**YOUR GOAL:** Quote exactly and only this range of lines in the data below: the line that holds "def confirmMsg : List" to the line that holds "have e : keysMsg", both included.

= Beginning of Section =

/-- A formation begun, FORM_START forged, refused and taken, and EVIDENCE for a candidate, a join, and neither. -/
theorem meets_FormationOffers (h : Obligations.FormationCompletes) :
    (∃ t, exec .formStartTimer (former { dstate := 1 }) = .next t) ∧
    (∃ t, exec .formStartTimer (former { dstate := 2, cand := some theirs0 }) = .next t) ∧
    (∃ t, exec (.formStartReceive 0 forged) (former { dstate := 1 } (chunk 0x10 [])) = .next t) ∧
    (∃ t, exec (.formStartReceive 0 verdict0) (former { dstate := 3 } (chunk 0x10 [])) = .next t) ∧
    (∃ t, exec (.formStartReceive 0 verdict0) (former { dstate := 1 } (chunk 0x10 [])) = .next t) ∧
    (∃ t, exec (.evidenceReceive 0 forged) (former { cand := some mine0 } (chunk 0x11 [])) = .next t) ∧
    (∃ t, exec (.evidenceReceive 0 verdict0) (former { cand := some mine0 } (chunk 0x11 [])) = .next t) ∧
    (∃ t, exec (.evidenceReceive 0 verdict0) (former {} (chunk 0x11 [])) = .next t) ∧
    (∃ t, exec (.evidenceReceive 0 forged) (former { dstate := 3 } (chunk 0x11 [])) = .next t) ∧
    (∃ t, exec (.evidenceReceive 0 verdict0) (former { dstate := 3 } (chunk 0x11 [])) = .next t) :=
  have f (d : FabSt) (l : List CtrlMsg) := h.1 (former d l) 0 rfl (by decide)
  ⟨⟨_, (f { dstate := 1 } []).1 0 rfl (by decide) (.inl rfl) (.inl rfl)⟩,
   ⟨_, (f { dstate := 2, cand := some theirs0 } []).1 0 rfl (by decide) (.inr rfl) (.inr ⟨_, rfl, rfl, rfl, rfl⟩)⟩,
   ⟨_, ((f { dstate := 1 } (chunk 0x10 [])).2.1 forged _ _ rfl).1 nofun⟩,
   ⟨_, ((f { dstate := 3 } (chunk 0x10 [])).2.1 verdict0 _ _ rfl).2.1 ⟨rfl, by decide, by decide⟩ (fun x => absurd x.2.1 (by decide))⟩,
   ⟨_, ((f { dstate := 1 } (chunk 0x10 [])).2.1 verdict0 _ _ rfl).2.2 ⟨rfl, by decide, by decide⟩ nofun (.inl rfl)⟩,
   ⟨_, (((f { cand := some mine0 } (chunk 0x11 [])).2.2 forged _ _ rfl).1 _ rfl rfl rfl).1 rfl⟩,
   ⟨_, (((f { cand := some mine0 } (chunk 0x11 [])).2.2 verdict0 _ _ rfl).1 _ rfl rfl rfl).2 (by decide)⟩,
   ⟨_, (((f {} (chunk 0x11 [])).2.2 verdict0 _ _ rfl).2 nofun).1 nofun⟩,
   ⟨_, (((f { dstate := 3 } (chunk 0x11 [])).2.2 forged _ _ rfl).2 nofun).2.1 ⟨rfl, rfl, rfl⟩ rfl⟩,
   ⟨_, (((f { dstate := 3 } (chunk 0x11 [])).2.2 verdict0 _ _ rfl).2 nofun).2.2 ⟨rfl, rfl, rfl⟩ (by decide)⟩⟩

/-- KEYS with a TAG of no bytes, and with the TAG of its WRAP; CONFIRM with the value of its node. -/
def tag0 : List Byte := formTag (formKek verdict0 (formTh [] [])) 0 (List.replicate 32 0)
def keysMsg : List Byte := List.replicate 1681 0 ++ (List.replicate 32 0 ++ tag0)
def confirmMsg : List Byte := List.replicate 12 0 ++ formConfirm (land.secretOf 0) [] 0

theorem tag0_length : tag0.length = 16 := kmac256_length _ _ _ _

theorem keysMsg_wrap : ([keysMsg].flatten.drop 1681).take 32 = List.replicate 32 0 := by
  simp only [keysMsg, List.flatten_cons, List.flatten_nil, List.append_nil, List.drop_left' List.length_replicate, List.take_left' List.length_replicate]

theorem keysMsg_tag : ([keysMsg].flatten.drop 1713).take 16 = tag0 := by
  have e : keysMsg = List.replicate 1713 0 ++ tag0 := by
    rw [keysMsg, ← List.append_assoc, List.replicate_append_replicate]
  simp only [e, List.flatten_cons, List.flatten_nil, List.append_nil, List.drop_left' List.length_replicate]
  exact List.take_of_length_le (Nat.le_of_eq tag0_length)

theorem confirmMsg_value : ([confirmMsg].flatten.drop 12).take 32 = formConfirm (land.secretOf 0) [] 0 := by
  simp only [confirmMsg, List.flatten_cons, List.flatten_nil, List.append_nil, List.drop_left' List.length_replicate]
  exact List.take_of_length_le (Nat.le_of_eq (kmac256_length _ _ _ _))

/-- A value of no bytes is not the one that is due. -/
theorem confirm_short (ds th : List Byte) (u : Dword) : ¬ ([] : List Byte) = formConfirm ds th u := by
  intro e; have e := congrArg List.length e; rw [formConfirm, kmac256_length] at e; exact absurd e (by decide)
theorem tag_short (kek wrap : List Byte) (g : Word) : formTag kek g wrap ≠ [] := by
  intro e; have e := congrArg List.length e; rw [formTag, kmac256_length] at e; exact absurd e (by decide)

/-- KEYS, CONFIRM of a joiner and of a formation, the window's end, FORMED, REJECT and a candidate's end, with each of their outcomes. -/
theorem meets_FormationCloses (h : Obligations.FormationCompletes) :
    (∃ t, exec (.keysReceive 0 verdict0) (former {} (chunk 0x12 [])) = .next t) ∧
    (∃ t, exec (.keysReceive 0 forged) (former { cand := some theirs0 } (chunk 0x12 [])) = .next t) ∧
    (∃ t, exec (.keysReceive 0 verdict0) (former { cand := some theirs0 } (chunk 0x12 [])) = .next t) ∧
    (∃ t, exec (.keysReceive 0 verdict0) (former { cand := some theirs0 } (chunk 0x12 keysMsg)) = .next t) ∧
    (∃ t, exec (.confirmReceive 0) (former { dstate := 3, joins := joiners } (chunk 0x13 [])) = .next t) ∧
    (∃ t, exec (.confirmReceive 0) (former { cand := some mine0 } (chunk 0x13 confirmMsg)) = .next t) ∧
    (∃ t, exec (.confirmReceive 0) (former { cand := some mine0 } (chunk 0x13 [])) = .next t) ∧
    (∃ t, exec (.confirmReceive 0) (former {} (chunk 0x13 [])) = .next t) ∧
    (∃ t, exec .formWindowEnd (former { cand := some mine0 }) = .next t) ∧
    (∃ t, exec (.formedReceive 0 verdict0) (former { cand := some { theirs0 with keysIn := true } } (chunk 0x14 [])) = .next t) ∧
    (∃ t, exec (.formedReceive 0 verdict0) (former {} (chunk 0x14 [])) = .next t) ∧
    (∃ t, exec (.rejectReceive 0 verdict0) (former {} (chunk 0x15 [])) = .next t) ∧
    (∃ t, exec (.rejectReceive 0 forged) (former {} (chunk 0x15 [])) = .next t) ∧
    (∃ t, exec .candidateTimeout (former { cand := some theirs0 }) = .next t) :=
  have f (d : FabSt) (l : List CtrlMsg) := h.2 (former d l) 0 rfl (by decide)
  ⟨⟨_, ((f {} (chunk 0x12 [])).1 verdict0 _ _ rfl).1 rfl⟩,
   ⟨_, (((f { cand := some theirs0 } (chunk 0x12 [])).1 forged _ _ rfl).2 _ rfl).1 nofun⟩,
   ⟨_, (((f { cand := some theirs0 } (chunk 0x12 [])).1 verdict0 _ _ rfl).2 _ rfl).2.1 ⟨rfl, rfl, rfl, rfl, rfl⟩ (tag_short _ _ _)⟩,
   ⟨_, (((f { cand := some theirs0 } (chunk 0x12 keysMsg)).1 verdict0 _ _ rfl).2 theirs0 rfl).2.2 ⟨rfl, rfl, rfl, by decide, by decide⟩ (by show formTag (formKek verdict0 (formTh [] [])) 0 (([keysMsg].flatten.drop 1681).take 32) = ([keysMsg].flatten.drop 1713).take 16; rw [keysMsg_wrap, keysMsg_tag]; rfl)⟩,
   ⟨_, (((f { dstate := 3, joins := joiners } (chunk 0x13 [])).2.1 _ _ rfl).1 0 [] 0 rfl).2 (fun x => confirm_short _ _ _ x.2)⟩,
   ⟨_, (((f { cand := some mine0 } (chunk 0x13 confirmMsg)).2.1 _ _ rfl).2.1 mine0 0 [] 0 rfl rfl rfl rfl).1 ⟨by decide, confirmMsg_value⟩⟩,
   ⟨_, (((f { cand := some mine0 } (chunk 0x13 [])).2.1 _ _ rfl).2.1 mine0 0 [] 0 rfl rfl rfl rfl).2 (fun x => confirm_short _ _ _ x.2)⟩,
   ⟨_, ((f {} (chunk 0x13 [])).2.1 _ _ rfl).2.2 rfl nofun⟩,
   ⟨_, (f { cand := some mine0 } []).2.2.1 _ rfl rfl⟩,
   ⟨_, ((f { cand := some { theirs0 with keysIn := true } } (chunk 0x14 [])).2.2.2.1 verdict0 _ _ rfl).1 _ rfl ⟨rfl, rfl, rfl, rfl, rfl⟩⟩,
   ⟨_, ((f {} (chunk 0x14 [])).2.2.2.1 verdict0 _ _ rfl).2 nofun⟩,
   ⟨_, ((f {} (chunk 0x15 [])).2.2.2.2.1 verdict0 _ _ rfl).1 ⟨rfl, rfl⟩⟩,
   ⟨_, ((f {} (chunk 0x15 [])).2.2.2.2.1 forged _ _ rfl).2 nofun⟩,
   ⟨_, (f { cand := some theirs0 } []).2.2.2.2.2 _ rfl rfl⟩⟩

/-- A joiner's CONFIRM with the value of its node, under the domain secret of the generation that runs. -/
def joinMsg : List Byte := List.replicate 12 0 ++ formConfirm (land.keyBytes 8) [] 0
def joinState : State := former { dstate := 3, joins := joiners } (chunk 0x13 joinMsg)

theorem joinMsg_value : ([joinMsg].flatten.drop 12).take 32 = formConfirm (land.keyBytes 8) [] 0 := by
  simp only [joinMsg, List.flatten_cons, List.flatten_nil, List.append_nil, List.drop_left' List.length_replicate]
  exact List.take_of_length_le (Nat.le_of_eq (kmac256_length _ _ _ _))

/-- A joiner's CONFIRM with the value computed. -/
theorem meets_JoinConfirmed (h : Obligations.FormationCompletes) :
    (∃ t, exec (.confirmReceive 0) joinState = .next t) :=
  ⟨_, (((h.2 joinState 0 rfl (by decide)).2.1 _ _ rfl).1 0 [] 0 rfl).1 ⟨by decide, joinMsg_value⟩⟩

/-- A request of this node's to node 5. -/
def req5 : Req := { tag := 1, node := 5, eng := .mover 0, op := { opcode := 1, part := 1 }, sent := true }

/-- JOINED, the steps of a join, leaving, the switch of a generation, the end of its keys, a timeout and REVIVE. -/
theorem meets_DomainLifeCompletes (h : Obligations.DomainLifeCompletes) :
    (∃ t, exec (.joinedReceive 0) (former { cand := some { join0 with keysIn := true } } (chunk 0x16 [])) = .next t) ∧
    (∃ t, exec (.joinedReceive 0) (former { dstate := 3 } (chunk 0x16 [0, 0, 0, 0, 5])) = .next t) ∧
    (∃ t, exec (.joinedReceive 0) (former {} (chunk 0x16 [])) = .next t) ∧
    (∃ t, exec .joinTimeout (former { cand := some join0 }) = .next t) ∧
    (∃ t, exec .joinTimeout (former { cand := some join0, joinPos := 3 }) = .next t) ∧
    (∃ t, exec .joinRetry (former { dstate := 4 }) = .next t) ∧
    (∃ t, exec .leaveDomain ({ former {} with fab := { dstate := 3 } }) = .next t) ∧
    (∃ t, exec .generationSwitch (former { nextGen := some (2, 9) }) = .next t) ∧
    (∃ t, exec (.flowKeyExpire 0) land = .next t) ∧
    (∃ t, exec (.flowKeyExpire 6) land = .next t) ∧
    (∃ t, exec (.requestTimeout 1) ({ land with req := { land.req with out := [req5] } }) = .next t) ∧
    (∃ t, exec (.yfRevive .operator 254) land = .next t) :=
  have f (d : FabSt) (l : List CtrlMsg) := (h (former d l)).1 rfl
  ⟨⟨_, ((f { cand := some { join0 with keysIn := true } } (chunk 0x16 [])).1 0 _ _ (by decide) rfl).1 _ rfl ⟨rfl, rfl, rfl, rfl, rfl⟩⟩,
   ⟨_, (((f { dstate := 3 } (chunk 0x16 [0, 0, 0, 0, 5])).1 0 _ _ (by decide) rfl).2 nofun).1 ⟨rfl, by decide, by decide⟩⟩,
   ⟨_, (((f {} (chunk 0x16 [])).1 0 _ _ (by decide) rfl).2 nofun).2 nofun⟩,
   ⟨_, ((f { cand := some join0 } []).2.1 _ rfl rfl rfl rfl).1 1 rfl⟩,
   ⟨_, ((f { cand := some join0, joinPos := 3 } []).2.1 _ rfl rfl rfl rfl).2 rfl⟩,
   ⟨_, (f { dstate := 4 } []).2.2.1 1 rfl rfl rfl⟩,
   ⟨_, ((h ({ former {} with fab := { dstate := 3 } })).1 rfl).2.2.2.1 rfl (by decide) fun _ _ => .inr (.inr (.inr rfl))⟩,
   ⟨_, (f { nextGen := some (2, 9) } []).2.2.2.2.1 2 9 rfl⟩,
   ⟨_, (((h land).1 rfl).2.2.2.2.2.1 0 (by decide)).1 ⟨rfl, rfl, rfl⟩⟩,
   ⟨_, (((h land).1 rfl).2.2.2.2.2.1 6 (by decide)).2 nofun⟩,
   ⟨_, ((h ({ land with req := { land.req with out := [req5] } })).1 rfl).2.2.2.2.2.2 1 req5 rfl (by decide) rfl rfl⟩,
   ⟨_, (h land).2 .operator 254 rfl (by decide) ⟨land_ready, rfl, rfl, rfl⟩⟩⟩

/-! ### Requests, homes and carts (09) -/

/-- A read of 64 bytes of plain seam 0, arrived at home 0 from node 5, with what the home holds. -/
def read0 : Op := { opcode := 1, len := 4, part := 1, ctx := some 0 }
def arrived (o : Op) (f : HomeSt := land.home) : State :=
  { withSeam { seam0 .active with kind := .plain } with home := { f with arr := [{ q := 0, src := 5, tag := 1, op := o }] } }

/-- A home that has served a ticket less than it issued, with room for k tickets; one with the request's ticket; one whose order is broken. -/
def behindBy (k : Nat) : HomeSt := { quota := [(1, 64, k, 64)], issued := [(1, 1)] }
def ticketed (no : Nat) (reserved : Bool) : HomeSt := { land.home with tickets := [{ q := 0, part := 1, no, src := 5, tag := 1, reserved }] }
def broken : HomeSt := { land.home with breaks := [(0, 5, 1, 9)] }

/-- A lock that a member of a cart holds on the line since reset. -/
def lock0 : CartSt := { staged := [{ key := 1, issuer := 0, cart := 0, q := 0, part := 1, src := 5, tag := 2, op := read0, locked := true }] }

/-- An entry of home 0. -/
def entry1 (o : Op) (answered : Bool) : HomeEntry := { id := 1, q := 0, part := 1, src := 5, tag := 1, op := o, answered }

= End of Section =

**RESULT OF THIS EXERCISE:**
def confirmMsg : List Byte := List.replicate 12 0 ++ formConfirm (land.secretOf 0) [] 0

theorem tag0_length : tag0.length = 16 := kmac256_length _ _ _ _

theorem keysMsg_wrap : ([keysMsg].flatten.drop 1681).take 32 = List.replicate 32 0 := by
  simp only [keysMsg, List.flatten_cons, List.flatten_nil, List.append_nil, List.drop_left' List.length_replicate, List.take_left' List.length_replicate]

theorem keysMsg_tag : ([keysMsg].flatten.drop 1713).take 16 = tag0 := by
  have e : keysMsg = List.replicate 1713 0 ++ tag0 := by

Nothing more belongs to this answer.